Balkona çıktıktan sonra sıcak havaya rağmen rüzgar saçlarımızı dağıtmaya başlamıştı.
"Sence bundan sonra ne olacak?" Diye sordum. Buradan şehrin neredeyse tamamı görünüyordu. Tanklar her yerdeydi ve asker sayısı insan sayısından bir hayli fazlaydı.
"Bilmiyorum," dedi. "Bu şehirde boyun eğecek insanlar yaşamazdı. Son geldiğimizde mahallemin yıkılmasından anlamalıydım."

"Bunu hiç birimiz bilemezdik."

"Melissa ilaç hakkında bir şey söyledi mi?"
Ellerimi balkon demirlerine yasladım. "Hayır, benden çok fazla kan aldılar. Neredeyse ölüyordum ama bana hiç bir şey söylemedi. Belki de kötü bir şeye sebep oldum ama elimden bir şey gelmiyordu."
Daniel kolunu omuzuma atıp beni kendine yaklaştırdı. "Hiç birimizin elinden bir şey gelmiyordu, senin suçun değil.

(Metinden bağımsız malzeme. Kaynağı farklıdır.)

/-! ### The transmit queue touches two fields of the Host Link Controller -/

@[simp] theorem Hlc.pump_wire (h : Hlc) : h.pump.wire = h.wire := by
  unfold Hlc.pump; split <;> rfl
@[simp] theorem Hlc.enqueue_wire (r : TxRecord) (h : Hlc) : (h.enqueue r).wire = h.wire := by
  simp [Hlc.enqueue]
@[simp] theorem Hlc.pump_receiver (h : Hlc) : h.pump.receiver = h.receiver := by
  unfold Hlc.pump; split <;> rfl
@[simp] theorem Hlc.enqueue_receiver (r : TxRecord) (h : Hlc) : (h.enqueue r).receiver = h.receiver := by
  simp [Hlc.enqueue]
@[simp] theorem Hlc.pump_processing (h : Hlc) : h.pump.processing = h.processing := by
  unfold Hlc.pump; split <;> rfl
@[simp] theorem Hlc.enqueue_processing (r : TxRecord) (h : Hlc) : (h.enqueue r).processing = h.processing := by
  simp [Hlc.enqueue]
@[simp] theorem Hlc.pump_buffer (h : Hlc) : h.pump.buffer = h.buffer := by
  unfold Hlc.pump; split <;> rfl
@[simp] theorem Hlc.enqueue_buffer (r : TxRecord) (h : Hlc) : (h.enqueue r).buffer = h.buffer := by
  simp [Hlc.enqueue]
@[simp] theorem Hlc.pump_word (h : Hlc) : h.pump.word = h.word := by
  unfold Hlc.pump; split <;> rfl
@[simp] theorem Hlc.enqueue_word (r : TxRecord) (h : Hlc) : (h.enqueue r).word = h.word := by
  simp [Hlc.enqueue]
@[simp] theorem Hlc.pump_previous (h : Hlc) : h.pump.previous = h.previous := by
  unfold Hlc.pump; split <;> rfl
@[simp] theorem Hlc.enqueue_previous (r : TxRecord) (h : Hlc) : (h.enqueue r).previous = h.previous := by
  simp [Hlc.enqueue]
@[simp] theorem Hlc.pump_lastTell (h : Hlc) : h.pump.lastTell = h.lastTell := by
  unfold Hlc.pump; split <;> rfl
@[simp] theorem Hlc.enqueue_lastTell (r : TxRecord) (h : Hlc) : (h.enqueue r).lastTell = h.lastTell := by
  simp [Hlc.enqueue]
@[simp] theorem Hlc.pump_stale (h : Hlc) : h.pump.stale = h.stale := by
  unfold Hlc.pump; split <;> rfl
@[simp] theorem Hlc.enqueue_stale (r : TxRecord) (h : Hlc) : (h.enqueue r).stale = h.stale := by
  simp [Hlc.enqueue]
@[simp] theorem Hlc.pump_firstTell (h : Hlc) : h.pump.firstTell = h.firstTell := by
  unfold Hlc.pump; split <;> rfl
@[simp] theorem Hlc.enqueue_firstTell (r : TxRecord) (h : Hlc) : (h.enqueue r).firstTell = h.firstTell := by
  simp [Hlc.enqueue]
@[simp] theorem Hlc.pump_silent (h : Hlc) : h.pump.silent = h.silent := by
  unfold Hlc.pump; split <;> rfl
@[simp] theorem Hlc.enqueue_silent (r : TxRecord) (h : Hlc) : (h.enqueue r).silent = h.silent := by
  simp [Hlc.enqueue]
@[simp] theorem Hlc.pump_silence (h : Hlc) : h.pump.silence = h.silence := by
  unfold Hlc.pump; split <;> rfl
@[simp] theorem Hlc.enqueue_silence (r : TxRecord) (h : Hlc) : (h.enqueue r).silence = h.silence := by
  simp [Hlc.enqueue]
@[simp] theorem Hlc.pump_oversize (h : Hlc) : h.pump.oversize = h.oversize := by
  unfold Hlc.pump; split <;> rfl
@[simp] theorem Hlc.enqueue_oversize (r : TxRecord) (h : Hlc) : (h.enqueue r).oversize = h.oversize := by
  simp [Hlc.enqueue]
@[simp] theorem Hlc.pump_broken (h : Hlc) : h.pump.broken = h.broken := by
  unfold Hlc.pump; split <;> rfl
@[simp] theorem Hlc.enqueue_broken (r : TxRecord) (h : Hlc) : (h.enqueue r).broken = h.broken := by
  simp [Hlc.enqueue]
@[simp] theorem Hlc.pump_badCrc (h : Hlc) : h.pump.badCrc = h.badCrc := by
  unfold Hlc.pump; split <;> rfl
@[simp] theorem Hlc.enqueue_badCrc (r : TxRecord) (h : Hlc) : (h.enqueue r).badCrc = h.badCrc := by
  simp [Hlc.enqueue]
@[simp] theorem Hlc.pump_overrun (h : Hlc) : h.pump.overrun = h.overrun := by
  unfold Hlc.pump; split <;> rfl
@[simp] theorem Hlc.enqueue_overrun (r : TxRecord) (h : Hlc) : (h.enqueue r).overrun = h.overrun := by
  simp [Hlc.enqueue]
@[simp] theorem Hlc.pump_changes (h : Hlc) : h.pump.changes = h.changes := by
  unfold Hlc.pump; split <;> rfl
@[simp] theorem Hlc.enqueue_changes (r : TxRecord) (h : Hlc) : (h.enqueue r).changes = h.changes := by
  simp [Hlc.enqueue]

Sadece dünyanın bu halinin arkasında o kadının olduğunu düşünüyorum. Yaptığı ilaçla bir alakası olmalı."

Derin bir nefes aldı. Başımı kaldırıp yüzüne baktım. Zayıflamıştı, yüzü hala solgun ve yorgundu. Yaraları kabuk bağlamış, elmacık kemiğindeki morluk yeşile dönmeye başlamıştı. Başımı eğip balkon demirini tuttuğu eline baktım. Ellerinin üzeri yara içindeydi ve parmak boğumları soyulmuştu. Kaşlarımı çatıp onun yaptığı gibi şehre çevirdim gözlerimi. Hayat yüzümüze tebessüm etmek üzere olduğu zaman bizi buna her zaman pişman ediyordu. Hayata yenilmemeye karar vermiştik. Bize yazılan kaderi değiştirmek zorundaydık. Yaşamak istiyorduk. Her ne pahasına olursa olsun sadece yaşamak istiyorduk.